Восстань, пророк, и виждь и внемли,
Исполнись волею моей
И, обходя моря и земли,
Глаголом жги сердца людей.
 
   Последнее время он редко бывал в театре. Но мы знали, что он есть. Есть точка отсчета, есть обостренный вкус, есть провидение. Знали, что он где-то рядом. У себя на Тверской или на шестом этаже в дирекции, там, где плавает его карп. Карп пережил его. Еще долго смотрел на нас из аквариума. Годы и годы. Теперь перестал. Опустел аквариум.
   Однако оставим на время театр.

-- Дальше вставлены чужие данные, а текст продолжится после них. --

-- ==== Sys2Proof/Laws/Operands.lean ====
section
/-!
SUPPORT. Resolving and loading an operand keeps every register and every flag, and all of memory where no device acts; a
read-modify-write keeps what its one write keeps.
-/

namespace Sys2Proof.Machine

open Sys2Proof

@[simp] theorem MemMode.after_variant (m : MemMode) (s : State) : (m.after s).variant = s.variant := by
  cases m <;> simp [MemMode.after]
@[simp] theorem MemMode.after_a (m : MemMode) (s : State) : (m.after s).a = s.a := by
  cases m <;> simp [MemMode.after]
@[simp] theorem MemMode.after_x (m : MemMode) (s : State) : (m.after s).x = s.x := by
  cases m <;> simp [MemMode.after]
@[simp] theorem MemMode.after_y (m : MemMode) (s : State) : (m.after s).y = s.y := by
  cases m <;> simp [MemMode.after]
@[simp] theorem MemMode.after_sp (m : MemMode) (s : State) : (m.after s).sp = s.sp := by
  cases m <;> simp [MemMode.after]
@[simp] theorem MemMode.after_pc (m : MemMode) (s : State) : (m.after s).pc = s.pc := by
  cases m <;> simp [MemMode.after]
@[simp] theorem MemMode.after_p (m : MemMode) (s : State) : (m.after s).p = s.p := by
  cases m <;> simp [MemMode.after]
@[simp] theorem MemMode.after_run (m : MemMode) (s : State) : (m.after s).run = s.run := by
  cases m <;> simp [MemMode.after]
@[simp] theorem MemMode.after_err (m : MemMode) (s : State) : (m.after s).err = s.err := by
  cases m <;> simp [MemMode.after]
@[simp] theorem MemMode.after_regions (m : MemMode) (s : State) : (m.after s).regions = s.regions := by
  cases m <;> simp [MemMode.after]

@[simp] theorem Src.after_variant (src : Src) (s : State) : (src.after s).variant = s.variant := by
  cases src <;> simp [Src.after]
@[simp] theorem Src.after_a (src : Src) (s : State) : (src.after s).a = s.a := by
  cases src <;> simp [Src.after]
@[simp] theorem Src.after_x (src : Src) (s : State) : (src.after s).x = s.x := by
  cases src <;> simp [Src.after]
@[simp] theorem Src.after_y (src : Src) (s : State) : (src.after s).y = s.y := by
  cases src <;> simp [Src.after]
@[simp] theorem Src.after_sp (src : Src) (s : State) : (src.after s).sp = s.sp := by
  cases src <;> simp [Src.after]
@[simp] theorem Src.after_pc (src : Src) (s : State) : (src.after s).pc = s.pc := by
  cases src <;> simp [Src.after]
@[simp] theorem Src.after_p (src : Src) (s : State) : (src.after s).p = s.p := by
  cases src <;> simp [Src.after]
@[simp] theorem Src.after_run (src : Src) (s : State) : (src.after s).run = s.run := by
  cases src <;> simp [Src.after]
@[simp] theorem Src.after_err (src : Src) (s : State) : (src.after s).err = s.err := by
  cases src <;> simp [Src.after]
@[simp] theorem Src.after_regions (src : Src) (s : State) : (src.after s).regions = s.regions := by
  cases src <;> simp [Src.after]

/-- With no device in the map, resolving and loading keep memory. -/
theorem MemMode.after_mem (m : MemMode) (s : State) (hp : AllPlain s) : (m.after s).mem = s.mem := by
  cases m <;> simp only [MemMode.after, State.afterWordZp_mem _ hp]
theorem Src.after_mem (src : Src) (s : State) (hp : AllPlain s) : (src.after s).mem = s.mem := by
  cases src with
  | imm v => rfl
  | mem m =>
    rw [Src.after, State.afterRead_mem _ _ (State.allPlain_of_regions hp (by simp) _), MemMode.after_mem _ _ hp]

/-- The record after resolving: the pointer's two bytes, low first. -/
theorem MemMode.after_log_indx (z : Byte) (s : State) : ((MemMode.indx z).after s).log =
    .read (State.zeroPage (z + s.x + 1)) ((s.afterRead (State.zeroPage (z + s.x))).readByte (State.zeroPage (z + s.x + 1))) ::
      .read (State.zeroPage (z + s.x)) (s.readByte (State.zeroPage (z + s.x))) :: s.log := by
  rw [MemMode.after, State.afterWordZp, State.afterPair, State.afterRead_log, State.afterRead_log]

theorem MemMode.after_log_izp (z : Byte) (s : State) : ((MemMode.izp z).after s).log =
    .read (State.zeroPage (z + 1)) ((s.afterRead (State.zeroPage z)).readByte (State.zeroPage (z + 1))) ::
      .read (State.zeroPage z) (s.readByte (State.zeroPage z)) :: s.log := by
  rw [MemMode.after, State.afterWordZp, State.afterPair, State.afterRead_log, State.afterRead_log]

theorem MemMode.after_indy (z : Byte) (s : State) : (MemMode.indy z).after s = (MemMode.izp z).after s := rfl

/-- The record after loading: one read of the effective address, after the pointer reads. -/
theorem Src.after_log_mem (m : MemMode) (s : State) :
    ((Src.mem m).after s).log = .read (m.ea s) ((Src.mem m).value s) :: (m.after s).log := by
  rw [Src.after, State.afterRead_log]; rfl

@[simp] theorem Dst.update_variant (d : Dst) (s : State) (u : Rmw) : (d.update s u).variant = s.variant := by
  cases d <;> simp [Dst.update]
@[simp] theorem Dst.update_x (d : Dst) (s : State) (u : Rmw) : (d.update s u).x = s.x := by
  cases d <;> simp [Dst.update]
@[simp] theorem Dst.update_y (d : Dst) (s : State) (u : Rmw) : (d.update s u).y = s.y := by
  cases d <;> simp [Dst.update]
@[simp] theorem Dst.update_sp (d : Dst) (s : State) (u : Rmw) : (d.update s u).sp = s.sp := by
  cases d <;> simp [Dst.update]
@[simp] theorem Dst.update_pc (d : Dst) (s : State) (u : Rmw) : (d.update s u).pc = s.pc := by
  cases d <;> simp [Dst.update]
@[simp] theorem Dst.update_run (d : Dst) (s : State) (u : Rmw) : (d.update s u).run = s.run := by
  cases d <;> simp [Dst.update]
@[simp] theorem Dst.update_err (d : Dst) (s : State) (u : Rmw) : (d.update s u).err = s.err := by
  cases d <;> simp [Dst.update]
@[simp] theorem Dst.update_regions (d : Dst) (s : State) (u : Rmw) : (d.update s u).regions = s.regions := by
  cases d <;> simp [Dst.update]
@[simp] theorem Dst.update_p (d : Dst) (s : State) (u : Rmw) : (d.update s u).p = u.p := by
  cases d <;> simp [Dst.update]
@[simp] theorem Dst.update_acc_a (s : State) (u : Rmw) : (Dst.acc.update s u).a = u.r := rfl
@[simp] theorem Dst.update_acc_mem (s : State) (u : Rmw) : (Dst.acc.update s u).mem = s.mem := rfl
@[simp] theorem Dst.update_mem_a (m : MemMode) (s : State) (u : Rmw) : ((Dst.mem m).update s u).a = s.a := by
  simp [Dst.update]

/-- The memory after a read-modify-write of memory: changed at the effective address alone. -/
theorem Dst.update_mem_other (m : MemMode) (s : State) (hp : AllPlain s) (u : Rmw) (n : Nat) (h : n ≠ (m.ea s).toNat) :
    ((Dst.mem m).update s u).mem.read n = s.mem.read n := by
  have h1 : AllPlain (m.after s) := State.allPlain_of_regions hp (by simp)
  have h2 : AllPlain (((m.after s).afterRead (m.ea s)).setP u.p) := State.allPlain_of_regions hp (by simp)
  rw [Dst.update, State.writeByte_mem_other _ _ _ (h2 _) _ h, State.setP_mem, State.afterRead_mem _ _ (h1 _), MemMode.after_mem _ _ hp]

@[simp] theorem afterInd_variant (w : Addr) (s : State) : (afterInd w s).variant = s.variant := by simp [afterInd]
@[simp] theorem afterInd_a (w : Addr) (s : State) : (afterInd w s).a = s.a := by simp [afterInd]
@[simp] theorem afterInd_x (w : Addr) (s : State) : (afterInd w s).x = s.x := by simp [afterInd]
@[simp] theorem afterInd_y (w : Addr) (s : State) : (afterInd w s).y = s.y := by simp [afterInd]
@[simp] theorem afterInd_sp (w : Addr) (s : State) : (afterInd w s).sp = s.sp := by simp [afterInd]
@[simp] theorem afterInd_pc (w : Addr) (s : State) : (afterInd w s).pc = s.pc := by simp [afterInd]
@[simp] theorem afterInd_p (w : Addr) (s : State) : (afterInd w s).p = s.p := by simp [afterInd]
@[simp] theorem afterInd_run (w : Addr) (s : State) : (afterInd w s).run = s.run := by simp [afterInd]
@[simp] theorem afterInd_err (w : Addr) (s : State) : (afterInd w s).err = s.err := by simp [afterInd]
@[simp] theorem afterInd_regions (w : Addr) (s : State) : (afterInd w s).regions = s.regions := by simp [afterInd]
@[simp] theorem afterIax_variant (w : Addr) (s : State) : (afterIax w s).variant = s.variant := by simp [afterIax]
@[simp] theorem afterIax_a (w : Addr) (s : State) : (afterIax w s).a = s.a := by simp [afterIax]
@[simp] theorem afterIax_x (w : Addr) (s : State) : (afterIax w s).x = s.x := by simp [afterIax]
@[simp] theorem afterIax_y (w : Addr) (s : State) : (afterIax w s).y = s.y := by simp [afterIax]
@[simp] theorem afterIax_sp (w : Addr) (s : State) : (afterIax w s).sp = s.sp := by simp [afterIax]
@[simp] theorem afterIax_pc (w : Addr) (s : State) : (afterIax w s).pc = s.pc := by simp [afterIax]
@[simp] theorem afterIax_p (w : Addr) (s : State) : (afterIax w s).p = s.p := by simp [afterIax]
@[simp] theorem afterIax_run (w : Addr) (s : State) : (afterIax w s).run = s.run := by simp [afterIax]
@[simp] theorem afterIax_err (w : Addr) (s : State) : (afterIax w s).err = s.err := by simp [afterIax]
@[simp] theorem afterIax_regions (w : Addr) (s : State) : (afterIax w s).regions = s.regions := by simp [afterIax]
theorem afterInd_mem (w : Addr) (s : State) (hp : AllPlain s) : (afterInd w s).mem = s.mem := by
  rw [afterInd, State.afterPair_mem _ hp]
theorem afterIax_mem (w : Addr) (s : State) (hp : AllPlain s) : (afterIax w s).mem = s.mem := by
  rw [afterIax, State.afterWord_mem _ hp]

end Sys2Proof.Machine
end

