/-! ## One step for each mnemonic: the worked examples of the rules -/

/-- The example of R121. -/
theorem test_lda_imm : (go .nmos 0x0600 [0xA9, 0x80] []
    id).map (fun t => (t.a, t.pc, t.p.n, t.p.z)) =
    some (0x80, 0x0602, true, false) := by decide
/-- The example of R122. -/
theorem test_ldx_imm : (go .nmos 0x0600 [0xA2, 0x00] []
    (fun s => { s with x := 0x55 })).map (fun t => (t.x, t.p.z, t.p.n)) =
    some (0x00, true, false) := by decide
/-- The example of R123. -/
theorem test_ldy_imm : (go .nmos 0x0600 [0xA0, 0x7F] []
    id).map (fun t => (t.y, t.p.z, t.p.n)) =
    some (0x7F, false, false) := by decide
/-- The example of R124. -/
theorem test_sta_abs : (go .nmos 0x0600 [0x8D, 0x00, 0x02] []
    (fun s => { s with a := 0x42 })).map (fun t => (t.mem.read 0x0200, t.p)) =
    some (0x42, { c := false, z := false, i := false, d := false, v := false, n := false }) := by decide
/-- The example of R125. -/
theorem test_stx_zp : (go .nmos 0x0600 [0x86, 0x10] []
    (fun s => { s with x := 0x07 })).map (fun t => t.mem.read 0x0010) =
    some 0x07 := by decide
/-- The example of R126. -/
theorem test_sty_zpx_wraps : (go .nmos 0x0600 [0x94, 0xFF] []
    (fun s => { s with y := 0xFF, x := 0x01 })).map (fun t => (t.mem.read 0x0000, t.mem.read 0x0100)) =
    some (0xFF, 0x00) := by decide
/-- The example of R127. -/
theorem test_tax : (go .nmos 0x0600 [0xAA] []
    (fun s => { s with a := 0x90 })).map (fun t => (t.x, t.p.n, t.p.z)) =
    some (0x90, true, false) := by decide
/-- The example of R128. -/
theorem test_tay : (go .nmos 0x0600 [0xA8] []
    (fun s => { s with y := 0x11 })).map (fun t => (t.y, t.p.z, t.p.n)) =
    some (0x00, true, false) := by decide
/-- The example of R129. -/
theorem test_txa : (go .nmos 0x0600 [0x8A] []
    (fun s => { s with x := 0x01 })).map (fun t => (t.a, t.p.z, t.p.n)) =
    some (0x01, false, false) := by decide
/-- The example of R130. -/
theorem test_tya : (go .nmos 0x0600 [0x98] []
    (fun s => { s with y := 0xFF })).map (fun t => (t.a, t.p.n, t.p.z)) =
    some (0xFF, true, false) := by decide
/-- The example of R131. -/
theorem test_tsx : (go .nmos 0x0600 [0xBA] []
    id).map (fun t => (t.x, t.p.n, t.p.z)) =
    some (0xFD, true, false) := by decide
/-- The example of R132. -/
theorem test_txs_no_flag : (go .nmos 0x0600 [0x9A] []
    (fun s => { s with x := 0xFF, p := { s.p with z := true } })).map (fun t => (t.sp, t.p.z, t.p.n)) =
    some (0xFF, true, false) := by decide
/-- The example of R140. -/
theorem test_pha : (go .nmos 0x0600 [0x48] []
    (fun s => { s with a := 0x42 })).map (fun t => (t.mem.read 0x01FD, t.sp)) =
    some (0x42, 0xFC) := by decide
/-- The example of R141. -/
theorem test_php : (go .nmos 0x0600 [0x08] []
    (fun s => { s with sp := 0xFF, p := { s.p with n := true, i := true, c := true } })).map (fun t => (t.mem.read 0x01FF, t.sp)) =
    some (0xB5, 0xFE) := by decide
/-- The example of R142. -/
theorem test_pla : (go .nmos 0x0600 [0x68] []
    (fun s => { s with sp := 0xFC, a := 0x11 })).map (fun t => (t.a, t.sp, t.p.z, t.p.n)) =
    some (0x00, 0xFD, true, false) := by decide
/-- The example of R143. -/
theorem test_plp : (go .nmos 0x0600 [0x28] [(0x01FF, 0xC3)]
    (fun s => { s with sp := 0xFE })).map (fun t => (t.p.image false, t.sp)) =
    some (0xE3, 0xFF) := by decide
/-- The example of R154. -/
theorem test_and_imm : (go .nmos 0x0600 [0x29, 0x3C] []
    (fun s => { s with a := 0xF0 })).map (fun t => (t.a, t.p.z, t.p.n)) =
    some (0x30, false, false) := by decide
/-- The example of R155. -/
theorem test_ora_imm : (go .nmos 0x0600 [0x09, 0x80] []
    (fun s => { s with a := 0x0F })).map (fun t => (t.a, t.p.n, t.p.z)) =
    some (0x8F, true, false) := by decide
/-- The example of R156. -/
theorem test_eor_imm : (go .nmos 0x0600 [0x49, 0xFF] []
    (fun s => { s with a := 0xAA })).map (fun t => (t.a, t.p.z, t.p.n)) =
    some (0x55, false, false) := by decide
/-- The example of R157. -/
theorem test_bit_zp : (go .nmos 0x0600 [0x24, 0x10] [(0x0010, 0xC0)]
    (fun s => { s with a := 0x01 })).map (fun t => (t.a, t.p.z, t.p.n, t.p.v)) =
    some (0x01, true, true, true) := by decide
/-- The example of R158. -/
theorem test_adc_imm : (go .nmos 0x0600 [0x69, 0x20] []
    (fun s => { s with a := 0x10, p := { s.p with c := true } })).map (fun t => (t.a, t.p.c, t.p.v, t.p.z, t.p.n)) =
    some (0x31, false, false, false, false) := by decide
/-- The example of R159. -/
theorem test_sbc_imm : (go .nmos 0x0600 [0xE9, 0x10] []
    (fun s => { s with a := 0x50, p := { s.p with c := true } })).map (fun t => (t.a, t.p.c, t.p.v, t.p.z, t.p.n)) =
    some (0x40, true, false, false, false) := by decide
/-- The example of R246 (on NMOS). -/
theorem test_adc_decimal_nmos : (go .nmos 0x0600 [0x69, 0x01] []
    (fun s => { s with a := 0x99, p := { s.p with d := true } })).map (fun t => (t.a, t.p.c, t.p.z, t.p.n, t.p.v)) =
    some (0x00, true, false, true, false) := by decide
/-- The example of R246. -/
theorem test_adc_decimal_cmos : (go .cmos 0x0600 [0x69, 0x01] []
    (fun s => { s with a := 0x99, p := { s.p with d := true } })).map (fun t => (t.a, t.p.c, t.p.z, t.p.n, t.p.v)) =
    some (0x00, true, true, false, false) := by decide
/-- The example of R247. -/
theorem test_sbc_decimal_cmos : (go .cmos 0x0600 [0xE9, 0x13] []
    (fun s => { s with a := 0x40, p := { s.p with c := true, d := true } })).map (fun t => (t.a, t.p.c, t.p.z, t.p.n, t.clock)) =
    some (0x27, true, false, false, 3) := by decide
/-- The example of R160. -/
theorem test_cmp_imm : (go .nmos 0x0600 [0xC9, 0x41] []
    (fun s => { s with a := 0x40 })).map (fun t => (t.p.c, t.p.z, t.p.n, t.a)) =
    some (false, false, true, 0x40) := by decide
/-- The example of R161. -/
theorem test_cpx_imm : (go .nmos 0x0600 [0xE0, 0x10] []
    (fun s => { s with x := 0x10 })).map (fun t => (t.p.c, t.p.z, t.p.n)) =
    some (true, true, false) := by decide
/-- The example of R162. -/
theorem test_cpy_imm : (go .nmos 0x0600 [0xC0, 0x00] []
    (fun s => { s with y := 0xFF })).map (fun t => (t.p.c, t.p.z, t.p.n)) =
    some (true, false, true) := by decide
/-- The example of R171. -/
theorem test_inc_zp : (go .nmos 0x0600 [0xE6, 0x10] [(0x0010, 0xFF)]
    id).map (fun t => (t.mem.read 0x0010, t.p.z, t.p.n)) =
    some (0x00, true, false) := by decide
/-- The example of R172. -/
theorem test_dec_abs : (go .nmos 0x0600 [0xCE, 0x00, 0x02] [(0x0200, 0x01)]
    id).map (fun t => (t.mem.read 0x0200, t.p.z, t.p.n)) =
    some (0x00, true, false) := by decide
/-- The example of R173. -/
theorem test_inx : (go .nmos 0x0600 [0xE8] []
    (fun s => { s with x := 0x7F })).map (fun t => (t.x, t.p.n, t.p.z)) =
    some (0x80, true, false) := by decide
/-- The example of R174. -/
theorem test_iny : (go .nmos 0x0600 [0xC8] []
    id).map (fun t => (t.y, t.p.n, t.p.z)) =
    some (0x01, false, false) := by decide
/-- The example of R175. -/
theorem test_dex : (go .nmos 0x0600 [0xCA] []
    (fun s => { s with x := 0x01 })).map (fun t => (t.x, t.p.z, t.p.n)) =
    some (0x00, true, false) := by decide
/-- The example of R176. -/
theorem test_dey : (go .nmos 0x0600 [0x88] []
    id).map (fun t => (t.y, t.p.n, t.p.z)) =
    some (0xFF, true, false) := by decide
/-- The example of R177. -/
theorem test_asl_acc : (go .nmos 0x0600 [0x0A] []
    (fun s => { s with a := 0x81 })).map (fun t => (t.a, t.p.c, t.p.z, t.p.n)) =
    some (0x02, true, false, false) := by decide
/-- The example of R178. -/
theorem test_lsr_acc : (go .nmos 0x0600 [0x4A] []
    (fun s => { s with a := 0x03 })).map (fun t => (t.a, t.p.c, t.p.z, t.p.n)) =
    some (0x01, true, false, false) := by decide
/-- The example of R179. -/
theorem test_rol_acc : (go .nmos 0x0600 [0x2A] []
    (fun s => { s with a := 0x40, p := { s.p with c := true } })).map (fun t => (t.a, t.p.c, t.p.z, t.p.n)) =
    some (0x81, false, false, true) := by decide
/-- The example of R180. -/
theorem test_ror_acc : (go .nmos 0x0600 [0x6A] []
    (fun s => { s with a := 0x02, p := { s.p with c := true } })).map (fun t => (t.a, t.p.c, t.p.z, t.p.n)) =
    some (0x81, false, false, true) := by decide
/-- The example of R190. -/
theorem test_jmp_abs : (go .nmos 0x0600 [0x4C, 0x34, 0x12] [] id).map (fun t => t.pc) = some 0x1234 := by decide
/-- The example of R110. -/
theorem test_jmp_ind_nmos : (go .nmos 0x0600 [0x6C, 0xFF, 0x02] [(0x02FF, 0x34), (0x0300, 0x56), (0x0200, 0x12)]
    id).map (fun t => t.pc) =
    some 0x1234 := by decide
/-- The example of R245. -/
theorem test_jmp_ind_cmos : (go .cmos 0x0600 [0x6C, 0xFF, 0x02] [(0x02FF, 0x34), (0x0300, 0x56), (0x0200, 0x12)]
    id).map (fun t => (t.pc, t.clock)) =
    some (0x5634, 6) := by decide
/-- The example of R244. -/
theorem test_jmp_iax : (go .cmos 0x0600 [0x7C, 0x00, 0x03] [(0x0303, 0x90)]
    (fun s => { s with x := 0x02 })).map (fun t => t.pc) =
    some 0x9000 := by decide
/-- The example of R191. -/
theorem test_jsr : (go .nmos 0x0600 [0x20, 0x00, 0x07] []
    id).map (fun t => (t.mem.read 0x01FD, t.mem.read 0x01FC, t.sp, t.pc)) =
    some (0x06, 0x02, 0xFB, 0x0700) := by decide
/-- The example of R192. -/
theorem test_rts : (go .nmos 0x0600 [0x60] [(0x01FC, 0x02), (0x01FD, 0x06)]
    (fun s => { s with sp := 0xFB })).map (fun t => (t.pc, t.sp)) =
    some (0x0603, 0xFD) := by decide
/-- The example of R194. -/
theorem test_bcc_taken : (go .nmos 0x0600 [0x90, 0x05] [] id).map (fun t => t.pc) = some 0x0607 := by decide
/-- The example of R195. -/
theorem test_bcs_crosses : (go .nmos 0x0600 [0xB0, 0xFC] []
    (fun s => { s with p := { s.p with c := true } })).map (fun t => (t.pc, t.clock)) =
    some (0x05FE, 4) := by decide
/-- The example of R196. -/
theorem test_beq : (go .nmos 0x0600 [0xF0, 0x10] []
    (fun s => { s with p := { s.p with z := true } })).map (fun t => t.pc) =
    some 0x0612 := by decide
/-- The example of R197. -/
theorem test_bmi : (go .nmos 0x0600 [0x30, 0x7F] []
    (fun s => { s with p := { s.p with n := true } })).map (fun t => t.pc) =
    some 0x0681 := by decide
/-- The example of R198. -/
theorem test_bne : (go .nmos 0x0605 [0xD0, 0xFB] [] id).map (fun t => t.pc) = some 0x0602 := by decide
/-- The example of R199. -/
theorem test_bpl : (go .nmos 0x0600 [0x10, 0x80] [] id).map (fun t => t.pc) = some 0x0582 := by decide
/-- The example of R200. -/
theorem test_bvc : (go .nmos 0x0600 [0x50, 0x02] [] id).map (fun t => t.pc) = some 0x0604 := by decide
/-- The example of R201. -/
theorem test_bvs_wraps : (go .nmos 0xFFF0 [0x70, 0x20] []
    (fun s => { s with p := { s.p with v := true } })).map (fun t => t.pc) =
    some 0x0012 := by decide
/-- The example of R210. -/
theorem test_clc : (go .nmos 0x0600 [0x18] []
    (fun s => { s with p := { s.p with c := true } })).map (fun t => t.p.c) =
    some false := by decide
/-- The example of R212. -/
theorem test_cli : (go .nmos 0x0600 [0x58] []
    (fun s => { s with p := { s.p with i := true } })).map (fun t => t.p.i) =
    some false := by decide
/-- The example of R214. -/
theorem test_cld : (go .nmos 0x0600 [0xD8] []
    (fun s => { s with p := { s.p with d := true } })).map (fun t => t.p.d) =
    some false := by decide
/-- The example of R216. -/
theorem test_clv : (go .nmos 0x0600 [0xB8] []
    (fun s => { s with p := { s.p with v := true } })).map (fun t => t.p.v) =
    some false := by decide
/-- The example of R211. -/
theorem test_sec : (go .nmos 0x0600 [0x38] [] id).map (fun t => t.p.c) = some true := by decide
/-- The example of R213. -/
theorem test_sei : (go .nmos 0x0600 [0x78] [] id).map (fun t => t.p.i) = some true := by decide
/-- The example of R215. -/
theorem test_sed : (go .nmos 0x0600 [0xF8] [] id).map (fun t => t.p.d) = some true := by decide
/-- The example of R217. -/
theorem test_nop : (go .nmos 0x0600 [0xEA] [] id).map (fun t => (t.pc, t.clock)) = some (0x0601, 2) := by decide
/-- The example of R220. -/
theorem test_brk : (go .nmos 0x0600 [0x00] [(0xFFFF, 0x80)]
    (fun s => { s with p := { s.p with z := true, c := true } })).map (fun t => (t.mem.read 0x01FD, t.mem.read 0x01FC, t.mem.read 0x01FB, t.sp, t.p.i, t.pc)) =
    some (0x06, 0x02, 0x33, 0xFA, true, 0x8000) := by decide
/-- The example of R221. -/
theorem test_rti : (go .nmos 0x0600 [0x40] [(0x01FB, 0x33), (0x01FC, 0x02), (0x01FD, 0x06)]
    (fun s => { s with sp := 0xFA })).map (fun t => (t.p.image true, t.pc, t.sp)) =
    some (0x33, 0x0602, 0xFD) := by decide
/-- The example of R231. -/
theorem test_lda_izp : (go .cmos 0x0600 [0xB2, 0x10] [(0x0011, 0x02), (0x0200, 0x7E)]
    id).map (fun t => (t.a, t.p.z, t.p.n)) =
    some (0x7E, false, false) := by decide
/-- The example of R241. -/
theorem test_inc_acc : (go .cmos 0x0600 [0x1A] []
    (fun s => { s with a := 0x7F })).map (fun t => (t.a, t.p.n, t.p.z)) =
    some (0x80, true, false) := by decide
/-- The example of R242. -/
theorem test_dec_acc : (go .cmos 0x0600 [0x3A] []
    (fun s => { s with a := 0x01 })).map (fun t => (t.a, t.p.z, t.p.n)) =
    some (0x00, true, false) := by decide
/-- The example of R243. -/
theorem test_bit_imm : (go .cmos 0x0600 [0x89, 0xF0] []
    (fun s => { s with a := 0x0F })).map (fun t => (t.p.z, t.p.n, t.p.v)) =
    some (true, false, false) := by decide
/-- The example of R232. -/
theorem test_bra : (go .cmos 0x0600 [0x80, 0x10] [] id).map (fun t => t.pc) = some 0x0612 := by decide
/-- The example of R233. -/
theorem test_phx : (go .cmos 0x0600 [0xDA] []
    (fun s => { s with x := 0x11 })).map (fun t => (t.mem.read 0x01FD, t.sp)) =
    some (0x11, 0xFC) := by decide
/-- The example of R234. -/
theorem test_phy : (go .cmos 0x0600 [0x5A] []
    (fun s => { s with y := 0x22, sp := 0xFC })).map (fun t => (t.mem.read 0x01FC, t.sp)) =
    some (0x22, 0xFB) := by decide
/-- The example of R235. -/
theorem test_plx : (go .cmos 0x0600 [0xFA] [(0x01FD, 0x80)]
    (fun s => { s with sp := 0xFC })).map (fun t => (t.x, t.sp, t.p.n, t.p.z)) =
    some (0x80, 0xFD, true, false) := by decide
/-- The example of R236. -/
theorem test_ply : (go .cmos 0x0600 [0x7A] []
    (fun s => { s with sp := 0xFB, y := 0x11 })).map (fun t => (t.y, t.sp, t.p.z, t.p.n)) =
    some (0x00, 0xFC, true, false) := by decide
/-- The example of R237. -/
theorem test_stz_abs : (go .cmos 0x0600 [0x9C, 0x00, 0x02] [(0x0200, 0xAB)]
    id).map (fun t => t.mem.read 0x0200) =
    some 0x00 := by decide
/-- The example of R238. -/
theorem test_trb_zp : (go .cmos 0x0600 [0x14, 0x10] [(0x0010, 0x3C)]
    (fun s => { s with a := 0x0F })).map (fun t => (t.mem.read 0x0010, t.p.z)) =
    some (0x30, false) := by decide
/-- The example of R239. -/
theorem test_tsb_zp : (go .cmos 0x0600 [0x04, 0x10] [(0x0010, 0x30)]
    (fun s => { s with a := 0x0F })).map (fun t => (t.mem.read 0x0010, t.p.z)) =
    some (0x3F, true) := by decide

Пойдем в кино.

ЛИРИЧЕСКАЯ «КИНОКОМЕДИЯ»

Действующие лица
   — Ну как? — спросил я, окончив читать.
   Помолчали.
   — Занятно, но несколько вычурно, — откликнулся режиссер. — Хотя чисто пластически, изобразительно... Мне нравится, — добавил он, перегнувшись через подоконник.
   Там, внизу, из гостиничного подъезда появилась Алина. И молодая, и привлекательная. Большего пока я от нее ничего и не ожидал. Ведь мы только начали нашу историю, наш фильм.
   — Ну как? — теперь спросил он.
   — Занятная, но несколько вычурна, — отомстил я. — Хотя чисто пластически, изобразительно... — И добавил, перегнувшись через подоконник: — Нравится?
   — Да! — решительно удивился он. — Интересно, кого ждет?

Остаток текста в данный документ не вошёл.